New gather scatter infrastructure

mmp edited this page Jul 9, 2012 · 2 revisions

There are a few improvements that could/should be made to ispc's code for handling gathers and scatters.

More efficient handling of structs

The biggest opportunity is in how structs are handled: currently, if we're gathering from/scattering do a struct type, the compiler goes down to the leaves of the struct elements and gathers/scatters each one. So for a scatter the generated code looks something like:

// scatter to struct Foo { uniform float a, b, c };
foreach SIMD lane
    if lane is on
        scatter to lvalue for Foo::a for this lane
foreach SIMD lane
    if lane is on
        scatter to lvalue for Foo::b for this lane
foreach SIMD lane
    if lane is on
        scatter to lvalue for Foo::c for this lane

It would be much better to generate code like:

foreach SIMD lane
    if lane is on
        scatter to lvalue for Foo for this lane

A possible route to doing this would be to implement a more general scatter function in LLVM bitcode in the standard library that had a signature something like:

scatter(uniform void *basePointer, varying int *offsets, uniform int structEltCount,
        uniform int *structEltOffsets, uniform int *structEltSizes, varying void *rvalue)

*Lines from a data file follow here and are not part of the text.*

/-! A byte of memory is written (20_memory.md R61). -/

@[simp] theorem State.setByte_ie (s : State) (a : Word) (v : Byte) : (s.setByte a v).ie = s.ie := rfl
@[simp] theorem State.setByte_busy (s : State) (a : Word) (v : Byte) :
    (s.setByte a v).busy = s.busy := rfl
@[simp] theorem State.setByte_done (s : State) (a : Word) (v : Byte) :
    (s.setByte a v).done = s.done := rfl
@[simp] theorem State.setByte_ovr (s : State) (a : Word) (v : Byte) : (s.setByte a v).ovr = s.ovr := rfl
@[simp] theorem State.setByte_errcode (s : State) (a : Word) (v : Byte) :
    (s.setByte a v).errcode = s.errcode := rfl
@[simp] theorem State.setByte_result (s : State) (a : Word) (v : Byte) :
    (s.setByte a v).result = s.result := rfl
@[simp] theorem State.setByte_src (s : State) (a : Word) (v : Byte) : (s.setByte a v).src = s.src := rfl
@[simp] theorem State.setByte_dst (s : State) (a : Word) (v : Byte) : (s.setByte a v).dst = s.dst := rfl
@[simp] theorem State.setByte_len (s : State) (a : Word) (v : Byte) : (s.setByte a v).len = s.len := rfl
@[simp] theorem State.setByte_count (s : State) (a : Word) (v : Byte) :
    (s.setByte a v).count = s.count := rfl
@[simp] theorem State.setByte_cfg (s : State) (a : Word) (v : Byte) : (s.setByte a v).cfg = s.cfg := rfl
@[simp] theorem State.setByte_engOp (s : State) (a : Word) (v : Byte) :
    (s.setByte a v).engOp = s.engOp := rfl
@[simp] theorem State.setByte_mem (s : State) (a : Word) (v : Byte) :
    (s.setByte a v).mem = s.mem.write a.toNat v := rfl
@[simp] theorem State.setByte_tainted (s : State) (a : Word) (v : Byte) :
    (s.setByte a v).tainted = s.tainted := rfl
@[simp] theorem State.setByte_draws (s : State) (a : Word) (v : Byte) :
    (s.setByte a v).draws = s.draws := rfl
@[simp] theorem State.setByte_busLog (s : State) (a : Word) (v : Byte) :
    (s.setByte a v).busLog = s.busLog := rfl
@[simp] theorem State.setByte_plat (s : State) (a : Word) (v : Byte) :
    (s.setByte a v).plat = s.plat := rfl
@[simp] theorem State.setByte_schedule (s : State) (a : Word) (v : Byte) :
    (s.setByte a v).schedule = s.schedule := rfl
@[simp] theorem State.setByte_reply (s : State) (a : Word) (v : Byte) :
    (s.setByte a v).reply = s.reply := rfl

/-! Bytes of memory become draws. -/

@[simp] theorem State.drawBytes_ie (s : State) (addrs : List Word) : (s.drawBytes addrs).ie = s.ie := rfl
@[simp] theorem State.drawBytes_busy (s : State) (addrs : List Word) :
    (s.drawBytes addrs).busy = s.busy := rfl
@[simp] theorem State.drawBytes_done (s : State) (addrs : List Word) :
    (s.drawBytes addrs).done = s.done := rfl
@[simp] theorem State.drawBytes_ovr (s : State) (addrs : List Word) :
    (s.drawBytes addrs).ovr = s.ovr := rfl
@[simp] theorem State.drawBytes_errcode (s : State) (addrs : List Word) :
    (s.drawBytes addrs).errcode = s.errcode := rfl
@[simp] theorem State.drawBytes_result (s : State) (addrs : List Word) :
    (s.drawBytes addrs).result = s.result := rfl
@[simp] theorem State.drawBytes_src (s : State) (addrs : List Word) :
    (s.drawBytes addrs).src = s.src := rfl
@[simp] theorem State.drawBytes_dst (s : State) (addrs : List Word) :
    (s.drawBytes addrs).dst = s.dst := rfl
@[simp] theorem State.drawBytes_len (s : State) (addrs : List Word) :
    (s.drawBytes addrs).len = s.len := rfl
@[simp] theorem State.drawBytes_count (s : State) (addrs : List Word) :
    (s.drawBytes addrs).count = s.count := rfl
@[simp] theorem State.drawBytes_cfg (s : State) (addrs : List Word) :
    (s.drawBytes addrs).cfg = s.cfg := rfl
@[simp] theorem State.drawBytes_engOp (s : State) (addrs : List Word) :
    (s.drawBytes addrs).engOp = s.engOp := rfl
@[simp] theorem State.drawBytes_mem (s : State) (addrs : List Word) :
    (s.drawBytes addrs).mem = s.mem.drawAll s.draws addrs := rfl
@[simp] theorem State.drawBytes_tainted (s : State) (addrs : List Word) :
    (s.drawBytes addrs).tainted = s.tainted := rfl
@[simp] theorem State.drawBytes_draws (s : State) (addrs : List Word) :
    (s.drawBytes addrs).draws = s.draws + addrs.length := rfl
@[simp] theorem State.drawBytes_busLog (s : State) (addrs : List Word) :
    (s.drawBytes addrs).busLog = s.busLog := rfl
@[simp] theorem State.drawBytes_plat (s : State) (addrs : List Word) :
    (s.drawBytes addrs).plat = s.plat := rfl
@[simp] theorem State.drawBytes_schedule (s : State) (addrs : List Word) :
    (s.drawBytes addrs).schedule = s.schedule := rfl
@[simp] theorem State.drawBytes_reply (s : State) (addrs : List Word) :
    (s.drawBytes addrs).reply = s.reply := rfl
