-- ==== Sys2Proof/Tests/Slice0.lean ====
section
/-! SUPPORT. Tests of the model against the spec's own vectors (95_test_vectors.md), an ill-formed term
for each well-formedness check, and a witness for the hypotheses of each statement that has any. -/

namespace Sys2Proof.Tests

open Sys2Proof.Machine

/-! ### States and helpers -/

/-- `CFG 5, 8` as V1.1 gives it: `inv(5) = 205`. -/
def keyed : State := { State.reset with cfg := ⟨5#8, 8#8, 205#8, true⟩ }

/-- A running ENCBUF (V5.4): index 3 of 8, `0x1000` to `0x2000`. -/
def running : State :=
  { keyed with
    busy := true
    src := 0x1000#32
    dst := 0x2000#32
    len := 8#32
    count := 3#32
    mem := [(0x1003, 0x41#8)] }

/-- The state after an outcome, if there is one. -/
def after : Host.Outcome State Fault Refusal → Option State
  | .next t => some t
  | .fault _ => none
  | .refused _ => none

/-- One step in which host 0 writes `v` to register `r`. -/
def hostWrite (r : Reg) (v : Word) (s : State) : Option State :=
  after (step { s with schedule := [writeLine 0 r v] })

/-- What host 0 gets from one read of register `r`. -/
def hostRead (r : Reg) (s : State) : Option (Option (Nat × Reply)) :=
  (after (step { s with schedule := [readLine 0 r] })).map State.reply

/-- STATUS and RESULT after the command word `w`. -/
def reports (w : Word) (s : State) : Option (Word × Word) :=
  (hostWrite .cmd w s).map fun t => (t.readRegister .status, t.readRegister .result)

/-- STATUS after ENCBUF with these operands (V5.2). -/
def rangeStatus (src dst len : Word) (s : State) : Option Word :=
  (hostWrite .cmd 4#32 { s with src := src, dst := dst, len := len }).map fun t => t.readRegister .status

/-! ### Well-formedness: an ill-formed term for each check (30_encoding.md R92, R94, R98) -/

theorem test_reserved_opcode_ill_formed : (fieldsOf 0x00000007#32).wellFormed = false := by decide
theorem test_z1_ill_formed : (fieldsOf 0x00080511#32).wellFormed = false := by decide
theorem test_z2_ill_formed : (fieldsOf 0x01080501#32).wellFormed = false := by decide
theorem test_nop_f1_ill_formed : (fieldsOf 0x00000100#32).wellFormed = false := by decide
theorem test_clr_f2_ill_formed : (fieldsOf 0x00010006#32).wellFormed = false := by decide
theorem test_encb_f2_ill_formed : (fieldsOf 0x00014102#32).wellFormed = false := by decide
theorem test_cfg_both_operands_well_formed : (fieldsOf 0x00FFFF01#32).wellFormed = true := by decide
theorem test_asm_operand_ill_formed :
    [Asm.cfg 256 0, .cfg 1 (-1), .encb 256, .decb (-1)].map Asm.wellFormed = [false, false, false, false] := by
  decide
theorem test_cfgi_takes_any_integer : (Asm.cfgi (-3) 300).wellFormed = true := by decide

/-! ### Decoding: words written out from R90 to R93, `Z2 F2 F1 Z1 OP` -/

theorem test_decode_nop : decode 0b00000000000000000000000000000000#32 = .command .nop := by decide
theorem test_decode_cfg :
    decode 0b00000000001011001111110100000001#32 = .command (.cfg 253#8 44#8) := by decide
theorem test_decode_encb :
    decode 0b00000000000000000100000100000010#32 = .command (.encb 0x41#8) := by decide
theorem test_decode_decb :
    decode 0b00000000000000001101001100000011#32 = .command (.decb 0xD3#8) := by decide
theorem test_decode_encbuf : decode 0b00000000000000000000000000000100#32 = .command .encbuf := by decide
theorem test_decode_decbuf : decode 0b00000000000000000000000000000101#32 = .command .decbuf := by decide
theorem test_decode_clr : decode 0b00000000000000000000000000000110#32 = .command .clr := by decide
theorem test_decode_table_word : decodeTableWord 32 0x00080501 = some (.cfg 5#8 8#8) := by decide
theorem test_cfgi_word :
    assemble 0 0 (.cfgi (-3) 300) = some [.regWrite 0 .w32 0x0C#6 0x002CFD01#32] := by decide
theorem test_enc_line_length : (assemble 0 2 (.enc 0x1000#32 0x1800#32 2#32)).map List.length = some 7 := by
  decide

/-! ### The arithmetic tables (95_test_vectors.md sections 2 and 4) -/

theorem test_inverse_table :
    [3#8, 5#8, 7#8, 85#8, 87#8, 127#8, 129#8, 253#8, 255#8].map inverse =
      [171#8, 205#8, 183#8, 253#8, 103#8, 127#8, 129#8, 85#8, 255#8] := by decide
theorem test_euclid_table :
    [3#8, 5#8, 87#8, 253#8].map euclidInverse = [171#8, 205#8, 103#8, 85#8] := by decide

/-! ### Single commands (V1.1, V3, V4.3, V4.4) -/

theorem test_nop_after_error :
    reports 0x00000000#32 { State.reset with errcode := .invalidParameters, done := true } =
      some (0x4#32, 0#32) := by decide
theorem test_nop_with_f1 : reports 0x00000100#32 keyed = some (0x30E#32, 0#32) := by decide
theorem test_cfg_latches :
    (hostWrite .cmd 0x00010701#32 { keyed with result := 0x4D#8 }).map
      (fun t => (t.cfg, t.readRegister .status, t.result)) =
      some (⟨7#8, 1#8, 183#8, true⟩, 0x6#32, 0x4D#8) := by decide
theorem test_cfg_even_discards :
    (hostWrite .cmd 0x00010601#32 { keyed with result := 0x4D#8 }).map
      (fun t => (t.cfg, t.readRegister .status, t.result)) =
      some (⟨0#8, 0#8, 0#8, false⟩, 0x10C#32, 0#8) := by decide
theorem test_encb_vector : reports 0x00004102#32 keyed = some (0x6#32, 0x4D#32) := by decide
theorem test_encb_not_configured : reports 0x00004102#32 State.reset = some (0x20C#32, 0#32) := by decide
theorem test_decb_vector : reports 0x00004D03#32 keyed = some (0x6#32, 0x41#32) := by decide
theorem test_decb_below_addend : reports 0x00000703#32 keyed = some (0x6#32, 0x33#32) := by decide
theorem test_clr_vector :
    reports 0x00000006#32 { keyed with result := 0x4D#8 } = some (0x4#32, 0#32) := by decide
theorem test_clr_with_f1_keeps_cfg :
    (hostWrite .cmd 0x00000106#32 keyed).map (fun t => (t.cfg.valid, t.readRegister .status)) =
      some (true, 0x30E#32) := by decide
theorem test_accept_clears_error_of_a_started_buffer :
    (hostWrite .cmd 4#32 { keyed with len := 1#32, errcode := .invalidCommand, done := true }).map
      (fun t => t.readRegister .status) = some 0x3#32 := by decide

/-! ### Buffer commands (V5.2, V5.3) -/

theorem test_range_check_accepts :
    [rangeStatus 0x1000#32 0x1000#32 8#32 keyed, rangeStatus 0x1000#32 0x0FFC#32 8#32 keyed,
      rangeStatus 0x1000#32 0x1008#32 8#32 keyed, rangeStatus 0xFFFFFFFC#32 0x6000#32 4#32 keyed,
      rangeStatus 0xFFFFFFFF#32 0xFFFFFFFF#32 0#32 keyed] =
      [some 3#32, some 3#32, some 3#32, some 3#32, some 6#32] := by decide
theorem test_range_check_refuses :
    [rangeStatus 0x1000#32 0x1004#32 8#32 keyed, rangeStatus 0x1000#32 0x1001#32 2#32 keyed,
      rangeStatus 0xFFFFFFFC#32 0x6000#32 5#32 keyed, rangeStatus 0x6000#32 0xFFFFFFFF#32 2#32 keyed,
      rangeStatus 0#32 0x10000000#32 0xFFFFFFFF#32 keyed,
      rangeStatus 0#32 0x10000000#32 0xFFFFFFFF#32 State.reset] =
      [some 0x40E#32, some 0x40E#32, some 0x40E#32, some 0x40E#32, some 0x40E#32, some 0x20C#32] := by decide
theorem test_encbuf_byte :
    (after (step running)).map (fun t => (t.mem.read 0x2003, t.count, t.readRegister .status)) =
      some (0x4D#8, 4#32, 3#32) := by decide
theorem test_decbuf_last_byte_in_place :
    (after (step { running with engOp := .dec, dst := 0x1000#32, count := 7#32, mem := [(0x1007, 0x24#8)] })).map
      (fun t => (t.mem.read 0x1007, t.count, t.readRegister .status)) = some (0x6C#8, 8#32, 6#32) := by decide
theorem test_decbuf_read_error :
    (after (step { running with
      engOp := .dec
      plat := { Platform.atReset with regions := [⟨0x1003, 1, .read, .busError⟩] } })).map
      (fun t => (t.mem, t.count, t.readRegister .status)) = some ([(0x1003, 0x41#8)], 3#32, 0x50E#32) := by
  decide
theorem test_write_error_status :
    (after (step { running with
      plat := { Platform.atReset with regions := [⟨0x2003, 1, .write, .busError⟩] } })).map
      (fun t => (t.count, t.readRegister .status)) = some (3#32, 0x60E#32) := by decide
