/-- RUPD: `op` is the RMT variant 0 to 12 (R93). -/
structure RupdArgs where
  gd : Option Guard
  op : BitVec 4
  rel : Bool
  d : Reg
  a : Reg
  la : BitVec 4
  off : List Chunk
  deriving DecidableEq, Repr

/-- WATCH (R94). -/
structure WatchArgs where
  gd : Option Guard
  d : Reg
  a : Reg
  la : BitVec 4
  off : List Chunk
  w : BitVec 2
  deriving DecidableEq, Repr

/-- WAITW (R94). -/
structure WaitwArgs where
  gd : Option Guard
  d : Reg
  la : BitVec 4
  mask : BitVec 4
  deriving DecidableEq, Repr

/-- BARW (R94). -/
structure BarwArgs where
  gd : Option Guard
  sc : Scope
  deriving DecidableEq, Repr

/-- FENCE (R94). -/
structure FenceArgs where
  gd : Option Guard
  kind : FenceKind
  sc : Scope
  deriving DecidableEq, Repr

/-- SEND and RECVS (R94). -/
structure ChanPairArgs where
  gd : Option Guard
  d : Reg
  a : Reg
  la : BitVec 4
  ch : BitVec 3
  deriving DecidableEq, Repr

/-- RECV, RECVN and CHSTAT (R94). -/
structure ChanArgs where
  gd : Option Guard
  d : Reg
  la : BitVec 4
  ch : BitVec 3
  deriving DecidableEq, Repr

/-- CLEAN (R94). -/
structure CleanArgs where
  gd : Option Guard
  a : Reg
  la : BitVec 4
  off : List Chunk
  sc : Scope
  deriving DecidableEq, Repr

/-- An instruction with no operand: SHFENCE. -/
structure GuardArgs where
  gd : Option Guard
  deriving DecidableEq, Repr

/-- XPULL and XFILL (R94). -/
structure BlockArgs where
  gd : Option Guard
  a : Reg
  la : BitVec 4
  off : List Chunk
  deriving DecidableEq, Repr

/-- Binary VOP; `ty` absent when XPAGE is (R89). -/
structure VopArgs where
  gd : Option Guard
  xr : Option XReg
  ty : Option EType
  d : Reg
  s : Reg
  t : Option Reg
  sat : Bool
  deriving DecidableEq, Repr

/-- Unary VOP (R89). -/
structure VunArgs where
  gd : Option Guard
  xr : Option XReg
  ty : Option EType
  d : Reg
  s : Reg
  deriving DecidableEq, Repr

/-- VFMA, three-address only (R89). -/
structure VfmaArgs where
  gd : Option Guard
  xr : Option XReg
  ty : EType
  d : Reg
  s : Reg
  t : Reg
  deriving DecidableEq, Repr

/-- VCVT: destination type in extra[3:0] (R89, R183). -/
structure VcvtArgs where
  gd : Option Guard
  xr : Option XReg
  ty : Option EType
  d : Reg
  s : Reg
  dst : EType
  sat : Bool
  deriving DecidableEq, Repr

/-- VCMP (R89, R184). -/
structure VcmpArgs where
  gd : Option Guard
  xr : Option XReg
  ty : EType
  cond : VCond
  s : Reg
  t : Reg
  bank : Bool
  deriving DecidableEq, Repr

/-- VLD, VST and VDQNT; `a` may name a stream in VLD and VST (R185, R187). -/
structure VmemArgs where
  gd : Option Guard
  ty : Option EType
  v : Reg
  a : Reg
  off : List Chunk
  deriving DecidableEq, Repr

/-- VGATH and VSCAT (R186). -/
structure VgathArgs where
  gd : Option Guard
  ty : Option EType
  v : Reg
  a : Reg
  vi : Reg
  off : List Chunk
  deriving DecidableEq, Repr

/-- VBCAST and VRSUM (R188, R189). -/
structure VregArgs where
  gd : Option Guard
  ty : Option EType
  d : Reg
  s : Reg
  deriving DecidableEq, Repr

/-- VEXTR and VINS (R188). -/
structure VlaneArgs where
  gd : Option Guard
  ty : Option EType
  d : Reg
  s : Reg
  lane : BitVec 5
  deriving DecidableEq, Repr

/-- VSHUF and VDOT (R188, R189). -/
structure VtriArgs where
  gd : Option Guard
  ty : Option EType
  d : Reg
  s : Reg
  t : Reg
  deriving DecidableEq, Repr

/-- VSEL (bank) and VQNT (q4) (R188, R190). -/
structure VselArgs where
  gd : Option Guard
  ty : Option EType
  d : Reg
  s : Reg
  t : Reg
  hi : Bool
  deriving DecidableEq, Repr

/-- VACCR and VACCW (R191). -/
structure VaccArgs where
  gd : Option Guard
  ty : Option EType
  v : Reg
  row : BitVec 4
  tile : BitVec 2
  quarter : BitVec 2
  deriving DecidableEq, Repr

/-- VMOVP (R188). -/
structure VmovpArgs where
  gd : Option Guard
  ty : Option EType
  v : Reg
  toPred : Bool
  bank : Bool
  deriving DecidableEq, Repr

/-- Special functions (R192). -/
structure VsfArgs where
  gd : Option Guard
  ty : EType
  d : Reg
  s : Reg
  deriving DecidableEq, Repr

/-- VLOOP: `len` holds len - 1 (R195). -/
structure VloopArgs where
  gd : Option Guard
  ty : EType
  g : Reg
  len : BitVec 4
  deriving DecidableEq, Repr

/-- VSYNC, VGANG and VSPLIT: untyped, the type code still checked (R173). -/
structure VctlArgs where
  gd : Option Guard
  ty : EType
  deriving DecidableEq, Repr

/-- VSETT (R193). -/
structure VsettArgs where
  gd : Option Guard
  ty : EType
  dst : EType
  deriving DecidableEq, Repr

/-- BR (R91). -/
structure BrArgs where
  p : BitVec 5
  neg : Bool
  off : Imm 6
  deriving DecidableEq, Repr

/-- JMP and CALL (R92). -/
structure JmpArgs where
  gd : Option Guard
  xp : Bool
  off : Imm 8
  deriving DecidableEq, Repr

/-- JMPR and CALLR (R92). -/
structure JregArgs where
  gd : Option Guard
  xp : Bool
  r : Reg
  deriving DecidableEq, Repr

/-- CTL, NET and SYS instructions with no operand. -/
structure CtlArgs where
  gd : Option Guard
  xp : Bool
  deriving DecidableEq, Repr

/-- LOOP (R92). -/
structure LoopArgs where
  gd : Option Guard
  xp : Bool
  g : Reg
  off : Imm 4
  deriving DecidableEq, Repr

/-- GETID: selectors 0 to 6 (R92). -/
structure GetidArgs where
  gd : Option Guard
  xp : Bool
  d : Reg
  sel : BitVec 3
  deriving DecidableEq, Repr

/-- CLOCK, RAND, RDSIG, SPILL and FILL: one register. -/
structure CtlRegArgs where
  gd : Option Guard
  xp : Bool
  r : Reg
  deriving DecidableEq, Repr

/-- BREAK (R92). -/
structure BreakArgs where
  gd : Option Guard
  xp : Bool
  code : BitVec 8
  deriving DecidableEq, Repr

/-- MMA and MMAI (R95). -/
structure MmaArgs where
  gd : Option Guard
  xp : Bool
  tile : BitVec 2
  a : Reg
  w : BitVec 3
  k : List Chunk
  deriving DecidableEq, Repr

/-- MZERO, MACQ and MREL: one tile (R95, R201). -/
structure TileArgs where
  gd : Option Guard
  tile : BitVec 2
  deriving DecidableEq, Repr

/-- MLDC and MSTC (R95). -/
structure TileMemArgs where
  gd : Option Guard
  tile : BitVec 2
  a : Reg
  la : BitVec 4
  off : List Chunk
  deriving DecidableEq, Repr

/-- WBLD (R95). -/
structure WbldArgs where
  gd : Option Guard
  w : BitVec 3
  a : Reg
  la : BitVec 4
  off : List Chunk
  deriving DecidableEq, Repr

/-- WBINV: a slot, or all (R209). -/
structure WbinvArgs where
  gd : Option Guard
  w : Option (BitVec 3)
  deriving DecidableEq, Repr

/-- SBIND (R95). -/
structure SbindArgs where
  gd : Option Guard
  n : BitVec 2
  a : Reg
  la : BitVec 4
  off : List Chunk
  deriving DecidableEq, Repr

/-- SUNBIND and SDRAIN (R95). -/
structure StreamArgs where
  gd : Option Guard
  n : BitVec 2
  deriving DecidableEq, Repr

/-- SSTAT (R95). -/
structure SstatArgs where
  gd : Option Guard
  n : BitVec 2
  d : Reg
  la : BitVec 4
  deriving DecidableEq, Repr

/-- NET instructions with d and a (R96). -/
structure PairArgs where
  gd : Option Guard
  d : Reg
  a : Reg
  la : BitVec 4
  deriving DecidableEq, Repr

/-- NFREE (R96). -/
structure NodeArgs where
  gd : Option Guard
  a : Reg
  la : BitVec 4
  deriving DecidableEq, Repr

/-- NLD, NST and NREF: the word or port in the XIMM chunks (R96). -/
structure NodeWordArgs where
  gd : Option Guard
  d : Reg
  a : Reg
  la : BitVec 4
  w : List Chunk
  deriving DecidableEq, Repr

/-- RWDONE (R96). -/
structure LaArgs where
  gd : Option Guard
  la : BitVec 4
  deriving DecidableEq, Repr

/-- TRAP (R97). -/
structure TrapArgs where
  gd : Option Guard
  xp : Bool
  imm : Imm 8
  deriving DecidableEq, Repr

/-- MCALL (R97). -/
structure McallArgs where
  gd : Option Guard
  xp : Bool
  svc : BitVec 8
  deriving DecidableEq, Repr

/-- CRRD and CRWR: `hi` is extra[3:0] when XPAGE is written (R97). -/
structure CrArgs where
  gd : Option Guard
  g : Reg
  lo : BitVec 4
  hi : Option (BitVec 4)
  deriving DecidableEq, Repr
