/-- LD (R87). -/
def decodeLd (p : Parts) : D Instr :=
  match p.pageNo.toNat with
  | 0 => do p.accept true false true 0 3; zeros [p.ex == 0#6]; let gd ← p.guard; pure (.ld { gd := gd, xp := p.page.isSome, d := p.d, a := p.s, la := p.f, off := p.imms })
  | 1 => do p.accept true false true 0 3; zeros [p.ex == 0#6]; let gd ← p.guard; pure (.ldi { gd := gd, xp := p.page.isSome, d := p.d, a := p.s, la := p.f, off := p.imms })
  | 2 => do p.accept true false true 0 3; zeros [p.ex == 0#6]; let gd ← p.guard; pure (.ld8 { gd := gd, xp := p.page.isSome, d := p.d, a := p.s, la := p.f, off := p.imms })
  | 3 => do p.accept true false true 0 3; zeros [p.ex == 0#6]; let gd ← p.guard; pure (.ld16 { gd := gd, xp := p.page.isSome, d := p.d, a := p.s, la := p.f, off := p.imms })
  | 4 => do p.accept true false true 0 3; zeros [p.ex == 0#6]; let gd ← p.guard; pure (.ld32 { gd := gd, xp := p.page.isSome, d := p.d, a := p.s, la := p.f, off := p.imms })
  | 5 => do p.accept true false true 0 3; zeros [p.ex == 0#6]; let gd ← p.guard; pure (.ld64 { gd := gd, xp := p.page.isSome, d := p.d, a := p.s, la := p.f, off := p.imms })
  | 6 => do p.accept true false true 0 3; zeros [p.ex == 0#6]; let gd ← p.guard; pure (.ldn8 { gd := gd, xp := p.page.isSome, d := p.d, a := p.s, la := p.f, off := p.imms })
  | 7 => do p.accept true false true 0 3; zeros [p.ex == 0#6]; let gd ← p.guard; pure (.ldn16 { gd := gd, xp := p.page.isSome, d := p.d, a := p.s, la := p.f, off := p.imms })
  | 8 => do p.accept true false true 0 3; zeros [p.ex == 0#6]; let gd ← p.guard; pure (.ldn32 { gd := gd, xp := p.page.isSome, d := p.d, a := p.s, la := p.f, off := p.imms })
  | 9 => do p.accept true false true 0 3; zeros [p.exb 3 3 == 0#3]; let gd ← p.guard; pure (.ldacq { gd := gd, xp := p.page.isSome, d := p.d, a := p.s, la := p.f, off := p.imms, sc := (← p.scope) })
  | 10 => do p.accept true false true 0 3; zeros [p.ex == 0#6, p.d == 0#4, p.f == 0#4]; let gd ← p.guard; pure (.pref { gd := gd, a := p.s, off := p.imms })
  | 11 => do p.accept true false true 0 3; zeros [p.ex == 0#6, p.d.extractLsb' 3 1 == 0#1]; let gd ← p.guard; pure (.ldrec { gd := gd, e := p.d.extractLsb' 0 3, a := p.s, la := p.f, off := p.imms })
  | _ => .error .illegalOpcode

/-- ST (R88). -/
def decodeSt (p : Parts) : D Instr :=
  match p.f.toNat with
  | 0 => do p.accept true false true 0 3; zeros [p.ex == 0#6]; let gd ← p.guard; pure (.st { gd := gd, xp := p.page.isSome, s := p.d, a := p.s, off := p.imms })
  | 1 => do p.accept true false true 0 3; zeros [p.ex == 0#6]; let gd ← p.guard; pure (.sti { gd := gd, xp := p.page.isSome, s := p.d, a := p.s, off := p.imms })
  | 2 => do p.accept true false true 0 3; zeros [p.ex == 0#6]; let gd ← p.guard; pure (.st8 { gd := gd, xp := p.page.isSome, s := p.d, a := p.s, off := p.imms })
  | 3 => do p.accept true false true 0 3; zeros [p.ex == 0#6]; let gd ← p.guard; pure (.st16 { gd := gd, xp := p.page.isSome, s := p.d, a := p.s, off := p.imms })
  | 4 => do p.accept true false true 0 3; zeros [p.ex == 0#6]; let gd ← p.guard; pure (.st32 { gd := gd, xp := p.page.isSome, s := p.d, a := p.s, off := p.imms })
  | 5 => do p.accept true false true 0 3; zeros [p.ex == 0#6]; let gd ← p.guard; pure (.st64 { gd := gd, xp := p.page.isSome, s := p.d, a := p.s, off := p.imms })
  | 6 => do p.accept true false true 0 3; zeros [p.exb 3 3 == 0#3]; let gd ← p.guard; pure (.strel { gd := gd, xp := p.page.isSome, s := p.d, a := p.s, off := p.imms, sc := (← p.scope) })
  | 7 => do p.accept true false true 0 3; zeros [p.ex == 0#6]; let gd ← p.guard; pure (.stnt { gd := gd, xp := p.page.isSome, s := p.d, a := p.s, off := p.imms })
  | _ => .error .illegalOpcode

(Note the mishmash of ispc/C syntax in the above declaration). The basic notion being that the ispc compiler emits a call to this helper scatter function with the base pointer of the array being scattered to, per-program-instance offsets into the element of the array to scatter to, information about the struct layout (number of elements, offsets of each element from the start of the struct, size of each element type), and then the varying rvalue to be scattered out.

The LLVM bitcode implementation of this function would implement the outer loop over the SIMD lanes and then a loop over the struct elements as passed in. Hopefully, once this was inlined and optimized, the loop over struct elements and the indexing into the structEltOffsets/structEltSizes arrays would be turned into straightline code with explicit constants. (This might require some experimentation to present it in a format that LLVM was happy with.)